BRIEF:
Once you reach the line containing "(s.logRead a w).dirty = s.dirty := rfl" in the data below, restate each line word for word up to and including the one containing "theorem logRead_job (s".
+++ INFORMATION +++
/-! ### Logging a host read -/

@[simp] theorem logRead_params (s : State) (a : HostAddr) (w : Word) :
    (s.logRead a w).params = s.params := rfl
@[simp] theorem logRead_coalesce (s : State) (a : HostAddr) (w : Word) :
    (s.logRead a w).coalesce = s.coalesce := rfl
@[simp] theorem logRead_err (s : State) (a : HostAddr) (w : Word) :
    (s.logRead a w).err = s.err := rfl
@[simp] theorem logRead_ovr (s : State) (a : HostAddr) (w : Word) :
    (s.logRead a w).ovr = s.ovr := rfl
@[simp] theorem logRead_result (s : State) (a : HostAddr) (w : Word) :
    (s.logRead a w).result = s.result := rfl
@[simp] theorem logRead_cmdLo (s : State) (a : HostAddr) (w : Word) :
    (s.logRead a w).cmdLo = s.cmdLo := rfl
@[simp] theorem logRead_srcLen (s : State) (a : HostAddr) (w : Word) :
    (s.logRead a w).srcLen = s.srcLen := rfl
@[simp] theorem logRead_palLen (s : State) (a : HostAddr) (w : Word) :
    (s.logRead a w).palLen = s.palLen := rfl
@[simp] theorem logRead_opc (s : State) (a : HostAddr) (w : Word) :
    (s.logRead a w).opc = s.opc := rfl
@[simp] theorem logRead_nopb (s : State) (a : HostAddr) (w : Word) :
    (s.logRead a w).nopb = s.nopb := rfl
@[simp] theorem logRead_rowLen (s : State) (a : HostAddr) (w : Word) :
    (s.logRead a w).rowLen = s.rowLen := rfl
@[simp] theorem logRead_endLen (s : State) (a : HostAddr) (w : Word) :
    (s.logRead a w).endLen = s.endLen := rfl
@[simp] theorem logRead_fb (s : State) (a : HostAddr) (w : Word) : (s.logRead a w).fb = s.fb := rfl
@[simp] theorem logRead_dirty (s : State) (a : HostAddr) (w : Word) :
    (s.logRead a w).dirty = s.dirty := rfl
@[simp] theorem logRead_pal (s : State) (a : HostAddr) (w : Word) :
    (s.logRead a w).pal = s.pal := rfl
@[simp] theorem logRead_src (s : State) (a : HostAddr) (w : Word) :
    (s.logRead a w).src = s.src := rfl
@[simp] theorem logRead_eng (s : State) (a : HostAddr) (w : Word) :
    (s.logRead a w).eng = s.eng := rfl
@[simp] theorem logRead_phase (s : State) (a : HostAddr) (w : Word) :
    (s.logRead a w).phase = s.phase := rfl
@[simp] theorem logRead_csOpen (s : State) (a : HostAddr) (w : Word) :
    (s.logRead a w).csOpen = s.csOpen := rfl
@[simp] theorem logRead_pending (s : State) (a : HostAddr) (w : Word) :
    (s.logRead a w).pending = s.pending := rfl
@[simp] theorem logRead_job (s : State) (a : HostAddr) (w : Word) :
    (s.logRead a w).job = s.job := rfl
@[simp] theorem logRead_left (s : State) (a : HostAddr) (w : Word) :
    (s.logRead a w).left = s.left := rfl
@[simp] theorem logRead_failed (s : State) (a : HostAddr) (w : Word) :
    (s.logRead a w).failed = s.failed := rfl
@[simp] theorem logRead_cursor (s : State) (a : HostAddr) (w : Word) :
    (s.logRead a w).cursor = s.cursor := rfl
@[simp] theorem logRead_env (s : State) (a : HostAddr) (w : Word) :
    (s.logRead a w).env = s.env := rfl
@[simp] theorem logRead_busLog (s : State) (a : HostAddr) (w : Word) :
    (s.logRead a w).busLog = s.busLog := rfl
@[simp] theorem logRead_hostLog (s : State) (a : HostAddr) (w : Word) :
    (s.logRead a w).hostLog = (a, w) :: s.hostLog := rfl
@[simp] theorem logRead_freeCount (s : State) (a : HostAddr) (w : Word) :
    (s.logRead a w).freeCount = s.freeCount := rfl
@[simp] theorem logRead_resets (s : State) (a : HostAddr) (w : Word) :
    (s.logRead a w).resets = s.resets := rfl

/-! ### Accepting a command -/

@[simp] theorem accept_params (s : State) (w : Cmd) : (s.accept w).params = s.params := rfl
@[simp] theorem accept_coalesce (s : State) (w : Cmd) : (s.accept w).coalesce = s.coalesce := rfl
@[simp] theorem accept_err (s : State) (w : Cmd) : (s.accept w).err = .ok := rfl
@[simp] theorem accept_ovr (s : State) (w : Cmd) : (s.accept w).ovr = s.ovr := rfl
@[simp] theorem accept_result (s : State) (w : Cmd) : (s.accept w).result = s.result := rfl
@[simp] theorem accept_cmdLo (s : State) (w : Cmd) : (s.accept w).cmdLo = s.cmdLo := rfl
@[simp] theorem accept_srcLen (s : State) (w : Cmd) : (s.accept w).srcLen = s.srcLen := rfl
@[simp] theorem accept_palLen (s : State) (w : Cmd) : (s.accept w).palLen = s.palLen := rfl
@[simp] theorem accept_opc (s : State) (w : Cmd) : (s.accept w).opc = s.opc := rfl
@[simp] theorem accept_nopb (s : State) (w : Cmd) : (s.accept w).nopb = s.nopb := rfl
@[simp] theorem accept_rowLen (s : State) (w : Cmd) : (s.accept w).rowLen = s.rowLen := rfl
@[simp] theorem accept_endLen (s : State) (w : Cmd) : (s.accept w).endLen = s.endLen := rfl
@[simp] theorem accept_fb (s : State) (w : Cmd) : (s.accept w).fb = s.fb := rfl
@[simp] theorem accept_dirty (s : State) (w : Cmd) : (s.accept w).dirty = s.dirty := rfl
@[simp] theorem accept_pal (s : State) (w : Cmd) : (s.accept w).pal = s.pal := rfl
@[simp] theorem accept_src (s : State) (w : Cmd) : (s.accept w).src = s.src := rfl
@[simp] theorem accept_eng (s : State) (w : Cmd) : (s.accept w).eng = .exec w := rfl
@[simp] theorem accept_phase (s : State) (w : Cmd) : (s.accept w).phase = s.phase := rfl
@[simp] theorem accept_csOpen (s : State) (w : Cmd) : (s.accept w).csOpen = s.csOpen := rfl
@[simp] theorem accept_pending (s : State) (w : Cmd) : (s.accept w).pending = s.pending := rfl
@[simp] theorem accept_job (s : State) (w : Cmd) : (s.accept w).job = s.job := rfl
@[simp] theorem accept_left (s : State) (w : Cmd) : (s.accept w).left = s.left := rfl
@[simp] theorem accept_failed (s : State) (w : Cmd) : (s.accept w).failed = s.failed := rfl
@[simp] theorem accept_cursor (s : State) (w : Cmd) : (s.accept w).cursor = s.cursor := rfl
@[simp] theorem accept_env (s : State) (w : Cmd) : (s.accept w).env = s.env := rfl
@[simp] theorem accept_busLog (s : State) (w : Cmd) : (s.accept w).busLog = s.busLog := rfl
@[simp] theorem accept_hostLog (s : State) (w : Cmd) : (s.accept w).hostLog = s.hostLog := rfl
@[simp] theorem accept_freeCount (s : State) (w : Cmd) : (s.accept w).freeCount = s.freeCount := rfl
@[simp] theorem accept_resets (s : State) (w : Cmd) : (s.accept w).resets = s.resets := rfl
+++
RESPONSE TO THE TASK:
    (s.logRead a w).dirty = s.dirty := rfl
@[simp] theorem logRead_pal (s : State) (a : HostAddr) (w : Word) :
    (s.logRead a w).pal = s.pal := rfl
@[simp] theorem logRead_src (s : State) (a : HostAddr) (w : Word) :
    (s.logRead a w).src = s.src := rfl
@[simp] theorem logRead_eng (s : State) (a : HostAddr) (w : Word) :
    (s.logRead a w).eng = s.eng := rfl
@[simp] theorem logRead_phase (s : State) (a : HostAddr) (w : Word) :
    (s.logRead a w).phase = s.phase := rfl
@[simp] theorem logRead_csOpen (s : State) (a : HostAddr) (w : Word) :
    (s.logRead a w).csOpen = s.csOpen := rfl
@[simp] theorem logRead_pending (s : State) (a : HostAddr) (w : Word) :
    (s.logRead a w).pending = s.pending := rfl
@[simp] theorem logRead_job (s : State) (a : HostAddr) (w : Word) :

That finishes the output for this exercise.